Filter the data below for the string "toNat" and copy each matching line.

(Extracted records)
———

/-- MGMT (R16, R17, R94, R114, R351, R357, R361, R404, R445, R446). From when the time below a new power cap counts is the model's
choice (log 84). -/
def Sys2Proof.Claims.Management : Prop :=
  (∀ (s : State) (r : Rpc), ByAdmin s r 2 →
    (1000 ≤ r.num 1 → r.num 1 ≤ 2800 → r.num 1 % 50 = 0 →
      let above := decide (r.num 1 ≤ s.porter.watts)
      let at_ := if r.num 1 < s.porter.cap ∨ (s.porter.above = true ∧ above = false) then s.clock.now else s.porter.powerAt
      exec (.mgmtPowercap r) s = .next ((s.setPorter { s.porter with cap := r.num 1, above := above, powerAt := at_ }).ok r [r.slot 1])) ∧
    (r.num 1 ∈ [256, 512, 1024, 2048, 4096] → s.parts = [] → s.clock.present.toNat = 2 ^ s.clock.pkgid →
      exec (.mgmtWindow r) s = .next ((s.setClock { s.clock with winLen := r.num 1, free := s.clock.free + 1 }).ok r []))) ∧
  (∀ (s : State) (r : Rpc), ByAdmin s r 3 →
    (r.num 1 < 8 → r.num 2 = 0 → (∀ e ∈ s.parts, ∀ c ∈ e.2.cores, clusterOf c ≠ r.num 1) →
      ((s.cluster (r.num 1)).trace = [] → exec (.mgmtGate r) s = .next ((s.modCluster (r.num 1) (fun x => { x with gated := true, gateReq := false })).ok r [])) ∧
      ((s.cluster (r.num 1)).trace ≠ [] → ∃ u, exec (.mgmtGate r) s = .next u ∧ (u.cluster (r.num 1)).gateReq = true ∧ u.rpc.waiting = s.rpc.waiting ++ [{ req := r, dbg := r.num 1 }])) ∧
    (r.num 1 < 8 → r.num 2 = 1 → exec (.mgmtUngate r) s = .next ((s.modCluster (r.num 1) (fun x => { x with gated := false })).ok r [])) ∧
    (1 ≤ r.num 1 → r.num 1 ≤ 15 → 1 ≤ r.num 2 → r.num 2 ≤ 15 → exec (.mgmtVcweight r) s = .next ((s.setPorter { s.porter with vc1 := r.num 1, vc2 := r.num 2 }).ok r []))) ∧
  (∀ (s : State) (r : Rpc), ByAdmin s r 4 → let gid := BitVec.ofNat 128 (r.wide 2 2)
    (r.num 1 = 0 → gid ∉ s.porter.admins → s.porter.admins.length < 16 → exec (.mgmtAdminlistAdd r) s = .next ((s.setPorter { s.porter with admins := s.porter.admins ++ [gid] }).ok r
      [BitVec.ofNat 64 (s.porter.admins.length + 1)])) ∧
    (r.num 1 = 1 → gid ≠ s.gidOf r → ∃ l, exec (.mgmtAdminlistRemove r) s = .next ((s.setPorter { s.porter with admins := l }).ok r [BitVec.ofNat 64 l.length]) ∧
      ∀ g, g ∈ l ↔ g ∈ s.porter.admins ∧ g ≠ gid) ∧
    (r.num 1 ≤ 1 → r.num 3 ≤ 255 → exec (.mgmtGrandmaster r) s = .next ((s.setClock { s.clock with fabric := if r.num 1 = 1 then some (r.slot 2, r.num 3) else none }).ok r [])) ∧
    (r.num 1 ≤ 11 ∨ r.num 1 = 15 → r.num 2 ≤ 0xFFFF → r.num 3 ≤ 1 → ∃ v : State, exec (.mgmtClearcnt r) s = .next (v.ok r []) ∧
      (∀ k, let hit := (r.num 1 = 15 ∨ k / 65536 = r.num 1) ∧ (r.num 2 = 0xFFFF ∨ k % 65536 = r.num 2)
        (hit → sget v.porter.ce k = 0 ∧ sget v.porter.ue k = 0) ∧ (¬hit → sget v.porter.ce k = sget s.porter.ce k ∧ sget v.porter.ue k = sget s.porter.ue k)) ∧
      (r.num 3 = 1 → ∀ e ∈ v.parts, e.2.poisoned = 0 ∧ e.2.markers = 0 ∧ e.2.streams = 0) ∧ (r.num 3 = 0 → v.parts = s.parts))) ∧
  (∀ (s : State) (r : Rpc), ByAdmin s r (4 + r.num 2 / 8) → r.num 1 % 8 = 0 → 8 ≤ r.num 2 → r.num 2 ≤ 4048 → r.num 2 % 8 = 0 → r.num 1 = 0 ∨ r.num 1 = s.porter.staged.length →
    let all := s.imageWith r
    (r.num 3 = 0 → exec (.mgmtImage r) s = .next ((s.setPorter { s.porter with staged := all }).ok r [BitVec.ofNat 64 all.length])) ∧
    (r.num 3 = 1 → Config.firmwareVerifies all = true → ∃ v : State, exec (.mgmtImage r) s = .next (v.ok r [BitVec.ofNat 64 all.length]) ∧
      v.porter.image = all ∧ v.porter.staged = [] ∧ v.porter.torn = false) ∧
    (r.num 3 = 1 → Config.firmwareVerifies all = false → ∃ v : State, exec (.mgmtImage r) s = .next (v.refuse r 8) ∧ v.porter.image = s.porter.image))

/-- R13, R14, R16, R17, R44, R47, R48, R94, R114, R165, R171, R220, R347, R351 to R358, R361 to R363, R404, R445: the requests on partitions, images, exposed
memory, queues, tables and the package. -/
def Obligations.Requests : Prop :=
  Sys2Proof.Claims.PartitionRequests ∧ TableSet false .peerSet Part.peers 4096 ∧ TableSet true .storageSet Part.stor 64 ∧ Sys2Proof.Claims.Management

/-! ### Requests of DEBUG, TRACE and REPLAY -/

/-- Sessions, logs, halts and steps (R365, R366, R371, R375 to R377). -/
def Sys2Proof.Claims.DebugControl : Prop :=
  (∀ (s : State) (r : Rpc) (p : Part), 2 ≤ r.body.length → r.body.length ≤ 9 → BySub s r r.body.length p →
    let tags := ((List.range (r.body.length - 1)).map (fun i => r.num (i + 1))).dedup
    (∀ t ∈ tags, ∃ q, s.part? t = some q ∧ q.session = none ∧ (s.isAdmin r = true ∨ s.gidOf r ∈ q.owners)) →
    ∃ (v : State) (k : Nat), exec (.debugAttach r) s = .next (v.ok r []) ∧ kget s.dbg.sessions k = none ∧ kget v.dbg.sessions k = some { parts := tags } ∧
      ∀ t ∈ tags, ∃ q, v.part? t = some q ∧ q.session = some k) ∧
  (∀ (s : State) (r : Rpc) (p : Part) (k : Nat) (d : DbgSession), InSession s r 1 p k d →
    (s.moving d = false → (d.solo = none → d.want = false → ∃ v : State, exec (.debugDetach r) s = .next (v.ok r []) ∧ kget v.dbg.sessions k = none ∧ ∀ t ∈ d.parts, ∀ q, v.part? t = some q → q.session = none) ∧
      (∀ l, p.log = some l →
        exec (.debugLogOn r) s = .next ((s.logStart r.part).ok r []) ∧
        exec (.debugLogOff r) s = .next ((((s.setLog r.part { l with on := false, full := false }).releaseHeld r.part).logHeader r.part).ok r [])) ∧
      (∃ v : State, exec (.debugResume r) s = .next (v.ok r []) ∧ kget v.dbg.sessions k = some { d with halted := false, want := false } ∧
        (∀ gk g, s.group? gk = some g → g.part ∈ d.parts → g.st ≠ .running → g.event ≠ 1 → s.featOk g = true → ∃ g', v.group? gk = some g' ∧ g'.st = .running) ∧
        ((s.groups.map (·.1)).Nodup → ∀ gk g, s.group? gk = some g → g.part ∉ d.parts → (v.group? gk).map Group.unrung = some g.unrung))) ∧
    (exec (.debugHalt r) s = .next ((((s.haltParts d.parts none).setSession k { d with want := true }).await { req := r, dbg := k }).haltDone r.part)) ∧
    (∀ gk g, s.group? gk = some g → (s.haltParts d.parts none).group? gk = some (if g.part ∈ d.parts ∧ (g.st = .running ∨ g.event = 1) then { g with haltReq := some 7 } else g)) ∧
    (d.rev = none → exec (.debugAdvance r) s = .next ((s.await { req := r, dbg := k }).beginHalt d.parts))) ∧
  (∀ (s w : State) (r : Rpc) (p : Part) (k pa : Nat) (d : DbgSession), InSession s r 5 p k d → r.num 1 % 0x10000 = 0 → r.num 1 + r.num 2 ≤ 2 ^ 56 → r.num 2 % 0x10000 = 0 →
    2 ^ 20 ≤ r.num 2 → r.num 2 ≤ 2 ^ 36 → p.worstSnapshot ≤ r.num 2 - 0x21000 → r.num 3 ≤ 1 → r.num 4 = 0 ∨ 10 ≤ r.num 4 ∧ r.num 4 ≤ 30 → s.moving d = false →
    s.vaOf r.part (r.num 1) = (some pa, w) → pkgOf pa = w.clock.pkgid → p.log = none →
    ∃ v : State, exec (.debugLogSetup r) s = .next (v.ok r []) ∧ v.log? r.part = some { base := r.num 1, size := r.num 2, policy := r.num 3, auto := r.num 4 }) ∧
  (∀ (s : State) (r : Rpc) (p : Part) (k : Nat) (d : DbgSession), InSession s r 2 p k d → d.rev = none → r.num 1 < 2 ^ 32 →
    (∀ t ∈ d.parts, (∃ q, s.part? t = some q ∧ q.scratch = true) ∨ ∃ l, s.log? t = some l ∧ ∃ x ∈ l.wins, x.num = BitVec.ofNat 32 (r.num 1)) →
    let w := ((s.setSession k { d with rev := some (BitVec.ofNat 32 (r.num 1)) }).await { req := r, dbg := k }).beginHalt d.parts
    exec (.debugReverse r) s = .next (if (w.commandsOf d.parts).isEmpty && !w.stopping d.parts then w.finishReverse k else w)) ∧
  (∀ (s : State) (part : Nat) (l : UndoLog) (x : UndoRec), Sys2Proof.Claims.NoOwner s → s.recordBad part l x.off = false → kget s.coh.winLines (x.sector / 4) = none → s.isPeer (64 * x.sector) = false →
    (∀ n, n < 64 → s.isGone (64 * x.sector + n) = false) →
    let u := s.unwrite part l x
    u.1 = false ∧ (∀ n, n < 64 → x.mask.getLsbD (n / 4) = true → (u.2.rawByte (.glob (64 * x.sector + n))).toNat = fld x.old (8 * n + 7) (8 * n)) ∧
      ∀ q, (∀ n, n < 64 → x.mask.getLsbD (n / 4) = true → q ≠ .glob (64 * x.sector + n)) → u.2.rawByte q = s.rawByte q) ∧
  (∀ (s : State) (r : Rpc) (p : Part) (k : Nat) (d : DbgSession) (g : Group), InSession s r 5 p k d → r.num 1 < 256 → r.num 2 < 64 → let gk := r.num 1 * 64 + r.num 2
    s.group? gk = some g → g.part ∈ d.parts → 1 ≤ r.num 3 → r.num 3 ≤ 65535 → 1000 ≤ r.num 4 → r.num 4 ≤ 10 ^ 9 → d.halted = true → s.moving d = false → d.solo = none →
    exec (.debugSolo r) s = .next ((((d.parts.foldl (fun (s : State) t => s.modPart t (fun p => { p with solo := true })) s).setSession k
      { d with solo := some (gk, r.num 3, s.clock.now + r.num 4) }).await { req := r, dbg := k, until_ := some (s.clock.now + r.num 4) }).resume gk 0xFFFF 0xFFFFFFFF true)) ∧
  (∀ (s : State) (n gk k lim : Nat) (d : DbgSession) (g : Group), kget s.dbg.sessions n = some d → d.solo = some (gk, k, lim) → lim ≤ s.clock.now → s.group? gk = some g → g.st = .running → g.exited ≠ 0xFFFFFFFF → g.stopEv = none →
    ∃ u g', exec (.soloTimeout n) s = .next u ∧ u.group? gk = some g' ∧ if g.txend.isSome = true then g' = { g with stopEv := some 7 }
      else if g'.ops = [] then g'.st = .halted ∧ g'.event = 7 else g'.st = .running ∧ g'.stopEv = some 7)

———

**OUTPUT OF THE TASK**.
    (r.num 1 ∈ [256, 512, 1024, 2048, 4096] → s.parts = [] → s.clock.present.toNat = 2 ^ s.clock.pkgid →
    u.1 = false ∧ (∀ n, n < 64 → x.mask.getLsbD (n / 4) = true → (u.2.rawByte (.glob (64 * x.sector + n))).toNat = fld x.old (8 * n + 7) (8 * n)) ∧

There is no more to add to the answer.